Escalante Natural Bridge Trail is a hiking trail in Garfield County, Utah. It is within Grand Staircase-Escalante National Monument and Phipps-Death Hollow Outstanding Natural Area. It is two miles long and begins at 5,209 feet altitude. Traveling the entire trail is 4.1 miles with a total elevation gain of 426 feet. The Escapanti River Trailhead (elevation 5,328 feet) attraction is near the trailhead. There is also parking. The Cliff House attraction can be seen along the trail. The trail ends near the Escalante Natural Bridge attraction.
Escalante Natural Bridge Trail Professional Reviews and Guides
"The upper Escalante River canyon, between the town of Escalante and the UT 12 bridge, is not only one of the most beautiful parts of the 85-mile-long canyon, it is also the easiest to reach, with friendly terrain unencumbered by dense brush thickets and boulder fields.
One need not be a dedicated backpacker to enjoy hiking along the Escalante River, and this fine short hike to Escalante Natural Bridge is a trip accessible to any hiker willing to ford the shallow river."
--Ron Adkison, Hiking Grand Staircase-Escalante & the Glen Canyon Region (Falcon Guides).
"The last major river to be discovered in the contiguous United States, the 85-mile long Escalante River is beloved by those who enjoy hiking this area for its cool, riparian beauty in the midst of the canyon-country scramble of sandstone walls, canyons, buttes, spires, arches, and general dryness."
--Julie K. Trevelyan , 100 Classic Hikes Utah (The Mountaineers Books).
"This is the perfect short introduction to the Escalante River area, and despite its brevity it offers up an amazing array of the area’s beauty: a riparian river canyon, soaring sandstone canyon walls, ancient petroglyphs to spot, a natural bridge, and the very pleasant gurgle of water slipping through its course along the entire length of the trail."

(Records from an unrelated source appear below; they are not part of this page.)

/-- The checks of R71 with n = 64 on the offset of `jig.set` (R201); an access of an earlier bundle to the record that is not
performed yet holds the bundle (R296). -/
def jigAccess (h : Hdr) (f : FmtE) (s : State) (go : Nat → List Nat → Nat → Bx → Bx) : Out :=
  perWarp h s fun w ls b =>
    let off := (b.x.u w f.a).toNat
    match accessFault off 64 64 (b.m.scratchOf b.x.core w) with
    | some cause => b.faultAll (ls.map fun l => (w, l)) cause
    | none =>
      if b.mustWait w ls off 64 then { b with x := { b.x with hold := true } } else (go w ls off b).addPasses 1

/-- `jig.set`: a record is loaded in the access's own pass, checked under R200 (R39, R122, R201). -/
def execJigSet (h : Hdr) (f : FmtE) (s : State) : Out :=
  jigAccess h f s fun w ls off b =>
    let r := BitVec.ofNat 512 (b.readAhead w ls off 64)
    if jigLegal r then
      let b := b.on fun m => m.onWarp b.x.core w fun x =>
        { x with jigs := setR x.jigs f.cmd.toNat r }.setBusy f.cmd.toNat (m.clock + 10)
      if b.x.passes = 0 then b
      else b.later w b.x.passes (b.m.poolAt b.x.core w off) (.jig w ls f.cmd.toNat)
    else b.faultAll (ls.map fun l => (w, l)) 0x10

/-- `jig.set.sv`: the register, counters included, is written to the scratchpad (R201). -/
def execJigSetSv (h : Hdr) (f : FmtE) (s : State) : Out :=
  jigAccess h f s fun w _ off b =>
    let r := ((b.m.warp? b.x.core w).map fun x => x.jig f.cmd.toNat).getD 0
    (b.writePass w off 64 r.toNat).on fun m => m.onWarp b.x.core w fun x => x.setBusy f.cmd.toNat (m.clock + 10)

/-- `jig.set.clr`: the counters become zero (R201). -/
def execJigSetClr (h : Hdr) (f : FmtE) (s : State) : Out :=
  perWarp h s fun w _ b => b.on fun m => m.onWarp b.x.core w fun x =>
    { x with jigs := setR x.jigs f.cmd.toNat (setCounters (x.jig f.cmd.toNat) []) }.setBusy f.cmd.toNat (m.clock + 10)

/-- The linear index of counters, dimension 0 fastest. -/
def linIndex : List Nat → List Nat → Nat
  | c :: cs, e :: es => c + (if e = 0 then 1 else e) * linIndex cs es
  | _, _ => 0

/-- The counters of a linear index. -/
def unLin : Nat → List Nat → List Nat
  | _, [] => []
  | i, e :: es => i % (if e = 0 then 1 else e) :: unLin (i / (if e = 0 then 1 else e)) es

/-- The elements of a record's tile. -/
def JigRec.count (j : JigRec) : Nat := (j.ext.take j.nd).foldl (· * ·) 1

/-- The byte address of an element, formed in 64 bits (R200). -/
def JigRec.addr (j : JigRec) (idx : List Nat) : Int :=
  (List.range j.nd).foldl (fun a k =>
    if j.bc / 2 ^ k % 2 = 1 then a else a + (idx.getD k 0 : Int) * j.st.getD k 0) (j.base : Int)

/-- The bytes of an element. -/
def JigRec.bytes (j : JigRec) : Nat := tyWidth j.type / 8

/-- Whether a source's shape fits the destination's (R203). -/
def JigRec.fits (x y : JigRec) : Bool :=
  x.nd == y.nd && (List.range x.nd).all fun k => x.ext.getD k 0 == y.ext.getD k 0 || y.bc / 2 ^ k % 2 == 1

/-- Whether a record's gauge is one that a sweep accepts: the type's own scalar format (R200). -/
def JigRec.gaugeOk (j : JigRec) (g : GaugeW) : Bool := !j.gen || g.fmt == j.type

/-- The scale of a record's elements (R176). -/
def JigRec.scale (j : JigRec) (g : GaugeW) : Int := if j.gen then g.scale else 0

"This rewarding day hike combines a walk along the Escalante River, including at least one ford, with an ascent of dry Phipps Wash and a visit to two distinctive natural spans, Phipps Arch and Maverick Bridge.
To reach Phipps Arch requires good route-finding skills and ascending steep slickrock. Maverick Bridge can be reached by any hiker willing to ford the murky shin-deep waters of the Escalante River."